Filter dict to contain only certain keys?

python dictionary

475,724

Solution 1

Slightly more elegant dict comprehension:

foodict = {k: v for k, v in mydict.items() if k.startswith('foo')}

Solution 2

Here's an example in python 2.6:

>>> a = {1:1, 2:2, 3:3}
>>> dict((key,value) for key, value in a.iteritems() if key == 1)
{1: 1}

The filtering part is the if statement.

This method is slower than delnan's answer if you only want to select a few of very many keys.

Solution 3

You can do that with project function from my funcy library:

from funcy import project
small_dict = project(big_dict, keys)

Also take a look at select_keys.

Solution 4

This one liner lambda should work:

dictfilt = lambda x, y: dict([ (i,x[i]) for i in x if i in set(y) ])

Here's an example:

my_dict = {"a":1,"b":2,"c":3,"d":4}
wanted_keys = ("c","d")

# run it
In [10]: dictfilt(my_dict, wanted_keys)
Out[10]: {'c': 3, 'd': 4}

It's a basic list comprehension iterating over your dict keys (i in x) and outputs a list of tuple (key,value) pairs if the key lives in your desired key list (y).
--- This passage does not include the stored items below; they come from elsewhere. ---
-- ==== Sys2Proof/Machine/System.lean ====
section
/-! DEFINITION. System instructions and special registers (R212 to R221, Tables 03-8, 03-12, 03-13, 05-1, 05-6, 09-9, 11-7,
13-5, 13-7, 17-1, 21-5, 21-6, 23-4). -/

namespace Sys2Proof.Machine

open Sys2Proof

/-! ## Reading special registers -/

/-- `ROLE` (Table 05-1). -/
def Here.role (h : Here) : DWord :=
  let g := h.group
  BitVec.ofNat 64 (h.team.info.depth + g.kind * 2 ^ 8 + g.slot * 2 ^ 10 + g.barrel * 2 ^ 14 + g.num * 2 ^ 15 +
    (h.team.groups.length - 1) * 2 ^ 20 + (if h.team.xHeld g then 2 ^ 25 else 0) + (if h.inHandler then 2 ^ 26 else 0))

/-- `FLAGS` (Table 03-13): the job-level set, and the OR over the lanes set in EXEC. -/
def Here.flagsReg (h : Here) : DWord :=
  let own := laneNumbers.foldl (fun acc l => if laneBit h.strand.exec l then acc ||| h.group.flagsOf l else acc) (0 : Flags)
  h.team.jflags.zeroExtend 64 <<< 8 ||| own.zeroExtend 64

/-- `CLASSID` (R13). -/
def Here.classid (h : Here) : DWord := BitVec.ofNat 64 (dieClass (coreDie h.team.core) + coreDie h.team.core * 4)

/-- `GOVSTAT` (Table 23-4): the die's budget, 256 read as 255, and the team's stalls, which saturate. -/
def State.govstat (s : State) (h : Here) : DWord :=
  let level := min 255 (match s.dies[coreDie h.team.core]? with | some d => d.budget | none => 0)
  BitVec.ofNat 64 (level * 2 ^ 48 + min (2 ^ 48 - 1) h.team.govStalls)

/-- A handler register (Table 21-6); outside handler mode every one reads zero (R212). -/
def Here.handlerReg (h : Here) (n : BitVec 4) : DWord :=
  match h.group.handler with
  | some k =>
    if k.sid ≠ h.strand.sid then 0
    else match n.toNat with
      | 0 => k.cause
      | 1 => 0xA000000000C00000
      | 2 => k.hpc
      | _ => 0
  | none => 0

/-- A special register as SREAD reads it (Table 11-7); `TIME` apart. -/
def State.specReg (s : State) (h : Here) (r : SpecReg) : DWord :=
  match r with
  | .mode => h.group.rm.zeroExtend 64
  | .flags => h.flagsReg
  | .tags => h.team.tagsDone
  | .govstat => s.govstat h
  | .time => s.records.time
  | .classid => h.classid
  | .role => h.role
  | .gotbase => (s.ctx h.team.asid).got
  | .drscale => h.group.drscale.zeroExtend 64
  | .outcnt => BitVec.ofNat 64 h.group.outcnt
  | .trapbase => s.trapBase h.team.asid
  | .exec => h.strand.exec
  | .coreid => BitVec.ofNat 64 h.team.core
  | .fmt n => h.group.fmts.getD n.toNat (fmtReset n.toNat)
  | .tctl n => match h.team.tiles[n.toNat]? with | some t => t.ctl | none => 0
  | .handler n => h.handlerReg n

/-- SREAD (R212). TIME is read at issue, when pod time has moved on (Table 23-4). -/
def execSread (d : SReg) (r : SpecReg) (s : State) : Host.Outcome State Fault Refusal :=
  s.run fun h =>
    let x := if r = .time then s.readTime else (s.specReg h r, s)
    x.2.putHere ((h.writeS d x.1).retire 1 [])

/-! ## Writing special registers (Table 13-7) -/

/-- A special register written; registers that SWRITE may not name keep their values. -/
def Here.writeSpec (h : Here) (r : SpecReg) (x : DWord) : Here :=
  match r with
  | .mode => if x.extractLsb' 0 3 = 0 ∨ x.extractLsb' 0 3 = 7 then h else { h with group := { h.group with rm := x.extractLsb' 0 3 } }
  | .flags => { h with group := h.group.setFlags h.strand.exec fun _ f => f &&& ~~~(x.extractLsb' 0 5) }
  | .tags => { h with team := { h.team with tagsDone := h.team.tagsDone &&& ~~~x } }
  | .drscale => { h with group := { h.group with drscale := x.setWidth 32 } }
  | .exec => { h with strand := { h.strand with exec := x &&& h.strand.lanes } }
  | .fmt n => if descValid x then { h with group := { h.group with fmts := setAt 0 h.group.fmts n.toNat (x &&& descMask) } } else h
  | .govstat | .time | .classid | .role | .gotbase | .outcnt | .trapbase | .coreid | .tctl _ | .handler _ => h

/-- SWRITE (R212) -/
def execSwrite (r : SpecReg) (d : SReg) (s : State) : Host.Outcome State Fault Refusal :=
  s.run fun h => s.putHere ((h.writeSpec r (h.readS d)).retire 1 [])

/-! ## FENCE (R214, R316, R339, R367) -/

/-- The fence has a release part. -/
def FKind.releases : FKind → Bool
  | .acq => false
  | .rel | .ar | .sc => true

/-- FENCE: the strand waits until its earlier memory instructions are performed. A release at SYSTEM scope also waits for the
window after its remote writes, stalls while TSYNC is 0, and takes LINK_LOST when it covers lost writes. -/
def execFence (k : FKind) (sc : FScope) (s : State) : Host.Outcome State Fault Refusal :=
  s.run fun h =>
    let sys := sc == .system && FKind.releases k
    if h.grp.memPending h.strand.sid || (sys && !s.tsync) then s.putHere (h.wait s.clock (.fence sys))
    else if sys && s.remoteLost h.team.info.uid then s.takeFault h cLinkLost
    else (if sys then s.awaitRemote h.team.info.uid else s).putHere (h.retire 1 [])

/-! ## BAR (R215) -/

/-- BAR: the strand arrives, once, and is held until the barrier completes; a strand whose arrival belongs to a phase that has
completed goes on (R221). -/
def execBar (b : BitVec 4) (n1 : BitVec 5) (s : State) : Host.Outcome State Fault Refusal :=
  s.run fun h =>
    let r := h.team.bars.get ⟨0, n1.toNat + 1, [], []⟩ b.toNat
    let before := match h.strand.arrived with | some (c, p) => if c = b.toNat ∧ p ≠ r.phase then some p else none | none => none
    if before.any fun p => (r.full.find? fun f => f.1 == p).isSome then s.putHere (h.wait s.clock (.barrier b.toNat))
    else if before.isSome then s.putHere { (h.retire 1 []) with strand := { h.strand.retired 1 [] with arrived := none } }
    else
      let h1 := h.wait s.clock (.barrier b.toNat)
      let h2 := { h1 with
        team := { h1.team with bars := h1.team.bars.insert b.toNat { r with need := n1.toNat + 1 } }
        strand := { h1.strand with arrived := some (b.toNat, r.phase) } }
      (s.putHere h2).settle h.team.info.uid

/-! ## Traps and stops (R216 to R218) -/

/-- TRAP: takes the trap, with the next instruction as the PC of the frame. -/
def execTrap (t : BitVec 8) (s : State) : Host.Outcome State Fault Refusal :=
  s.run fun h => s.takeStop h (.trap cTrap t.toNat) (h.strand.pc + 4)

/-- BRK: a debug stop while DBGCTL.BKEN is 1, but for the strand that resumes at it; else a NOP. -/
def execBrk (v : BitVec 16) (s : State) : Host.Outcome State Fault Refusal :=
  s.run fun h =>
    if (s.ctx h.team.asid).dbgCtl.getLsbD 0 ∧ h.strand.skipStop ≠ some h.strand.pc
    then s.takeStop h (.dbg v.toNat) h.strand.pc
    else s.putHere (h.retire 1 [])

/-- RETT: NOT_HANDLER outside handler mode; a frame PC that is no recorded start takes BAD_TARGET; else the strands and the
replay queue come back from the frame. A frame that cannot be read is a fatal error of the context, as one that cannot be
written (R342; log entry 22). -/
def execRett (s : State) : Host.Outcome State Fault Refusal :=
  s.run fun h =>
    match h.group.handler with
    | none => s.takeFault h cNotHandler
    | some k =>
      if k.sid ≠ h.strand.sid then s.takeFault h cNotHandler
      else if s.runBusy h.team.asid (s.frameAddr h.team h.group) 0x5200 then
        s.stopHere h (.hold (.busy (s.frameAddr h.team h.group) 0x5200 h.team.asid false))
      else
        let r := s.machineRead h.team.agent (s.frameAddr h.team h.group) 0x5200
        match r.1 with
        | .error _ => (r.2.putHere h).contextFatal h.team.asid
        | .ok fr =>
          if !r.2.isStart h.team.asid (dwordOf ((fr.drop 8).take 8)) then r.2.takeFault h cBadTarget
          else r.2.putTeam (h.team.putGroup (h.grp.returned k.sid (if k.fault then 0 else 1) k.table k.captured fr))

/-! ## The extended-set lock, and WAITCNT (R219, R220) -/

/-- XLOCK (R80): ignored with X = 0 and when the group holds the lock; a lock held by the partner stalls the strand. -/
def execXlock (s : State) : Host.Outcome State Fault Refusal :=
  s.run fun h =>
    let k := h.team.info.header.setOf h.group.num
    if regX h.team h.group = 0 then s.putHere (h.retire 1 [])
    else match h.team.locks.find k with
      | none => s.putHere { (h.retire 1 []) with team := { h.team with locks := h.team.locks.insert k h.group.num } }
      | some g => s.putHere (if g = h.group.num then h.retire 1 [] else h.wait s.clock .xlock)

/-- A byte of a team's run lies in the extended set of a group (R77). -/
def inExtended (t : Team) (g : Group) (off : Nat) : Bool :=
  let first := t.info.header.extAt (t.info.header.setOf g.num)
  256 * first ≤ off && off < 256 * (first + regX t g)

/-- An outstanding instruction of the group will write an extended register: one that it names, or one that it reaches through the
private window (R77). -/
def Pending.writesExt (p : Pending) (t : Team) (g : Group) : Bool :=
  p.instr.vwrites.any (extended t g) ||
  (Instr.isStore p.instr && p.locs.any fun q => match q.2 with
    | .store u off => u == t.info.uid && inExtended t g off
    | .glob _ => false)

/-- An outstanding operation of the group will write an extended register. -/
def Here.writesExt (h : Here) : Bool := h.group.pending.any fun p => p.writesExt h.team h.group

/-- XFREE (R80): ignored unless the group holds the lock; waits for the writes of extended registers; the lock passes to a
partner stalled in XLOCK. -/
def execXfree (s : State) : Host.Outcome State Fault Refusal :=
  s.run fun h =>
    if regX h.team h.group = 0 ∨ !h.team.xHeld h.group then s.putHere (h.retire 1 [])
    else if h.writesExt then s.putHere (h.wait s.clock .xfree)
    else
      let r := h.retire 1 []
      s.putHere { r with team := r.whole.unlock r.group }

/-- WAITCNT (R220) -/
def execWaitcnt (c : BitVec 6) (s : State) : Host.Outcome State Fault Refusal :=
  s.run fun h => s.putHere (if h.group.outcnt ≤ c.toNat then h.retire 1 [] else h.wait s.clock (.count c.toNat))

end Sys2Proof.Machine
end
A dict() wraps the whole thing to output as a dict object.

Solution 5

Code 1:

dict = { key: key * 10 for key in range(0, 100) }
d1 = {}
for key, value in dict.items():
    if key % 2 == 0:
        d1[key] = value

Code 2:

dict = { key: key * 10 for key in range(0, 100) }
d2 = {key: value for key, value in dict.items() if key % 2 == 0}

Code 3:

dict = { key: key * 10 for key in range(0, 100) }
d3 = { key: dict[key] for key in dict.keys() if key % 2 == 0}

All pieced of code performance are measured with timeit using number=1000, and collected 1000 times for each piece of code.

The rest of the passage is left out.